UND DIE SONNE WAR BLOSS DRAUFGEKLEBT
Nur der Wind weht stark wie wir es waren
Der Boden ist gepflastert von gelben Ahornblättern. In allen
Größen bilden sie einen Teppich, eine Straße aus Gold. Ich versuche mir einen
Weg zwischen den Blättern zu bahnen. Es lenkt mich ein bisschen von den
wiederkehrenden trüben Gedanken ab. Die Sonne versucht noch den letzten grauen
Rest aus meinem Kopf zu vertreiben, doch mein Magen meldet sich zu Wort.
Hunger. Ja, hungrig bin ich, aber Appetit habe ich keinen.
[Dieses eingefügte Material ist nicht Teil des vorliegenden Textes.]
/-- Whatever a host write does, it is answered; a write to CMD is answered before its command runs (R74). -/
theorem step_of_write_bus {s : State} {a : BitVec 10} {w : Word} {rest : List Input}
    (input : s.inputs = .hostWrite a w :: rest) :
    ∃ t, step s = .next t ∧ t.outputs.bus = some (target s.depth a).response := by
  by_cases cmd : a = 1
  · subst cmd
    rw [step_of_write_cmd input, target_response_of_mapped (cmd_mapped s.depth)]
    exact runCommand_bus w (s.commandStart rest)
  · exact ⟨_, step_of_store input cmd, rfl⟩

/-- Settles O55. -/
theorem unmappedAccessGetsBusErr : Obligations.UnmappedAccessGetsBusErr := by
  intro s rest a w
  refine ⟨fun unmapped => ⟨fun input => ?_, fun input => ?_⟩, ?_⟩
  · exact step_of_read input (target_of_unmapped unmapped)
  · have notCmd : a ≠ 1 := fun cmd => unmapped (cmd ▸ cmd_mapped s.depth)
    exact step_of_write input notCmd (target_of_unmapped unmapped)
  · rintro mapped (input | input) <;> have answer := target_response_of_mapped mapped
    · exact ⟨_, step_of_read input rfl, congrArg some answer⟩
    · obtain ⟨t, hs, bus⟩ := step_of_write_bus input
      exact ⟨t, hs, bus.trans (congrArg some answer)⟩

/-! ## The pulse buffers (20_memory.md R80, R81) -/

theorem readWord_take (l : List Word) {m j : Nat} (h : j < m) : readWord (l.take m) j = readWord l j := by
  simp only [readWord, List.getD_eq_getElem?_getD, List.getElem?_take_of_lt h]

theorem rxBatch_of_accepted {s : State} (active : s.session ≠ .idle) (empty : s.mbFull = false) (batch : List Word) :
    rxBatch batch s = acceptBatch batch s :=
  if_neg (by simp [active, empty])

/-- Settles O41: the batch is accepted, and the prefix it writes is its first m words. -/
theorem acceptedBatchFillsTheMailbox : Obligations.AcceptedBatchFillsTheMailbox := by
  rintro s rest batch m input active empty rfl fits
  have accepted : step s = .next (acceptBatch batch (s.beginStep rest)) :=
    (step_of_cons input).trans (congrArg _ (rxBatch_of_accepted (s := s.beginStep rest) active empty batch))
  refine ⟨_, accepted, rfl, writePrefix_length .., fun j => ?_⟩
  have length : (batch.take (min batch.length s.cap.toNat)).length = min batch.length s.cap.toNat :=
    List.length_take_of_le (Nat.min_le_left _ _)
  refine (readWord_writePrefix _ s.rxBuf j (length.le.trans fits)).trans ?_
  rw [length]
  exact ite_congr rfl (readWord_take batch) fun _ => rfl

theorem step_of_nextCommand {s : State} {i : Instr} (legal : s.nextCommand = some i) :
    ∃ rest, step s = exec i (s.commandStart rest) := by
  unfold State.nextCommand at legal
  split at legal
  · next a w rest input =>
    split at legal
    · next cmd =>
      subst cmd
      split at legal
      · next j decoded =>
        cases legal
        exact ⟨rest, stepRunsDecodedCommand s rest w i input decoded⟩
      · cases legal
    · cases legal
  · cases legal

theorem exec_encode_of_busy {s : State} (busy : s.txBusy = true) : exec .encode s = finish s .txBusy :=
  if_pos busy

/-- Settles O21: only ENCODE writes the three, and a busy transmitter refuses it. -/
theorem transmitBufferIsStableWhileBusy : Obligations.TransmitBufferIsStableWhileBusy := by
  intro s t busy notReset hs
  by_cases encodes : s.nextCommand = some .encode
  · obtain ⟨rest, run⟩ := step_of_nextCommand encodes
    rw [run, exec_encode_of_busy (s := s.commandStart rest) busy, finish_eq_next_iff] at hs
    subst hs
    exact ⟨rfl, rfl, rfl⟩
  · obtain ⟨-, -, -, -, -, writer, -⟩ := registersChangeOnlyByTheirWriters s t hs notReset
    obtain ⟨count, buf, trunc⟩ : t.txCount = s.txCount ∧ t.txBuf = s.txBuf ∧ t.txTrunc = s.txTrunc := by
      simpa only [not_or, ne_eq, not_not] using mt writer encodes
    exact ⟨buf, count, trunc⟩

end Sys2Proof.Machine

namespace Sys2Proof

/-! ## The command word (30_encoding.md) -/

/-- Under a match, a field that the mask keeps whole holds what the value has there (R102). -/
theorem field_of_masked {w mask value : Word} (start len : Nat) (hit : w &&& mask = value)
    (kept : mask.extractLsb' start len = BitVec.allOnes len) :
    w.extractLsb' start len = value.extractLsb' start len := by
  rw [← hit, BitVec.extractLsb'_and, kept, BitVec.and_allOnes]

theorem ownRow_matches (i : Instr) : encode i &&& i.row.mask = i.row.value := by
  suffices own : Laws.OwnRowHits.Statement i by
    obtain ⟨-, hits⟩ := own
    exact beq_iff_eq.mp hits
  cases i with
  | nop => exact Laws.OwnRowHits.nop
  | quant d => exact Laws.OwnRowHits.quant d
  | dequant c => exact Laws.OwnRowHits.dequant c
  | pack p t c => exact Laws.OwnRowHits.pack p t c
  | unpack => exact Laws.OwnRowHits.unpack
  | packs d => exact Laws.OwnRowHits.packs d
  | encode => exact Laws.OwnRowHits.encode
  | send => exact Laws.OwnRowHits.send
  | classify => exact Laws.OwnRowHits.classify
  | decode => exact Laws.OwnRowHits.decode
  | arm => exact Laws.OwnRowHits.arm
  | tick => exact Laws.OwnRowHits.tick
  | poll => exact Laws.OwnRowHits.poll
  | cancel => exact Laws.OwnRowHits.cancel
  | teardown => exact Laws.OwnRowHits.teardown
  | clrerr => exact Laws.OwnRowHits.clrerr

/-! ### The operand formats -/

theorem decodeQ_of_reserved (mk : BitVec 8 → Instr) {w : Word} (reserved : w.extractLsb' 16 16 = 0#16) :
    decodeQ mk w = .command (mk (w.extractLsb' 8 8)) :=
  if_pos reserved

theorem decodeC_of_reserved (mk : BitVec 4 → Instr) {w : Word} (reserved : w.extractLsb' 12 20 = 0#20) :
    decodeC mk w = .command (mk (w.extractLsb' 8 4)) :=
  if_pos reserved

theorem decodeP_of_reserved (mk : BitVec 7 → BitVec 2 → BitVec 4 → Instr) {w : Word}
    (high : w.extractLsb' 24 8 = 0#8) (mid : w.extractLsb' 18 2 = 0#2) (low : w.extractLsb' 15 1 = 0#1) :
    decodeP mk w = .command (mk (w.extractLsb' 8 7) (w.extractLsb' 16 2) (w.extractLsb' 20 4)) :=
  if_pos ⟨high, mid, low⟩

theorem decode_of_quant_op {w : Word} (op : w.extractLsb' 0 8 = 0x01#8) : decode w = decodeQ .quant w := by
  rw [decode, op]; rfl

theorem decode_of_dequant_op {w : Word} (op : w.extractLsb' 0 8 = 0x02#8) : decode w = decodeC .dequant w := by
  rw [decode, op]; rfl

theorem decode_of_pack_op {w : Word} (op : w.extractLsb' 0 8 = 0x03#8) : decode w = decodeP .pack w := by
  rw [decode, op]; rfl

theorem decode_of_packs_op {w : Word} (op : w.extractLsb' 0 8 = 0x05#8) : decode w = decodeQ .packs w := by
  rw [decode, op]; rfl

/-- Settles O4. -/
theorem operandsAreTheFieldsOfTheWord : Obligations.OperandsAreTheFieldsOfTheWord := by
  refine fun w => ⟨fun hit => ?quant, fun hit => ?dequant, fun hit => ?pack, fun hit => ?packs⟩ <;>
    have op := field_of_masked 0 8 hit (by decide)
  case quant =>
    exact (decode_of_quant_op op).trans (decodeQ_of_reserved _ (field_of_masked 16 16 hit (by decide)))
  case dequant =>
    exact (decode_of_dequant_op op).trans (decodeC_of_reserved _ (field_of_masked 12 20 hit (by decide)))
  case pack =>
    exact (decode_of_pack_op op).trans (decodeP_of_reserved _ (field_of_masked 24 8 hit (by decide))
      (field_of_masked 18 2 hit (by decide)) (field_of_masked 15 1 hit (by decide)))
  case packs =>
    exact (decode_of_packs_op op).trans (decodeQ_of_reserved _ (field_of_masked 16 16 hit (by decide)))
Die letzten Wochen
habe ich es mir angewöhnt, wenn ich Mist gebaut habe, dass ich mir das Essen
verbiete. So wie heute. Gestern bin ich die halbe Nacht beim schnellen Wolf im
Zimmer gesessen. Wir haben uns Videos angesehen und über Gott und die Welt
geredet. Mein Weinglas füllte sich fast schon wie von selbst und mein
Alkoholspiegel tat es ihm gleich. Kurz nachdem die Sonne aufgegangen war, hat
er mich endlich nach Hause gefahren. Es ist nichts passiert, das hätte mir
gerade noch gefehlt, aber vielleicht war das schon zu viel des „Gut-Meinens“.
Meine Mutter war natürlich stinksauer. Kurz und knapp hatte ich wieder mal
alles verbockt, was man irgendwie verbocken konnte. Notlügen bewahrten mich
dann irgendwie davor, meine Schande vor ihr zuzugeben. Aber vielleicht konnte
ich einfach nur mir selber die Schande nicht eingestehen. Mein Magen meldete
sich in dem Augenblick zu Wort – mein Kopf auch. Essen gibt es nur für artige
Mädchen, die sich an die Regeln halten. „Und du wolltest doch sowieso
abnehmen.“, flüsterte Clyde mir ins Ohr, während ich mich nicht traue auf den
goldenen Blättern zu gehen und mir einen Weg außen rum bahne.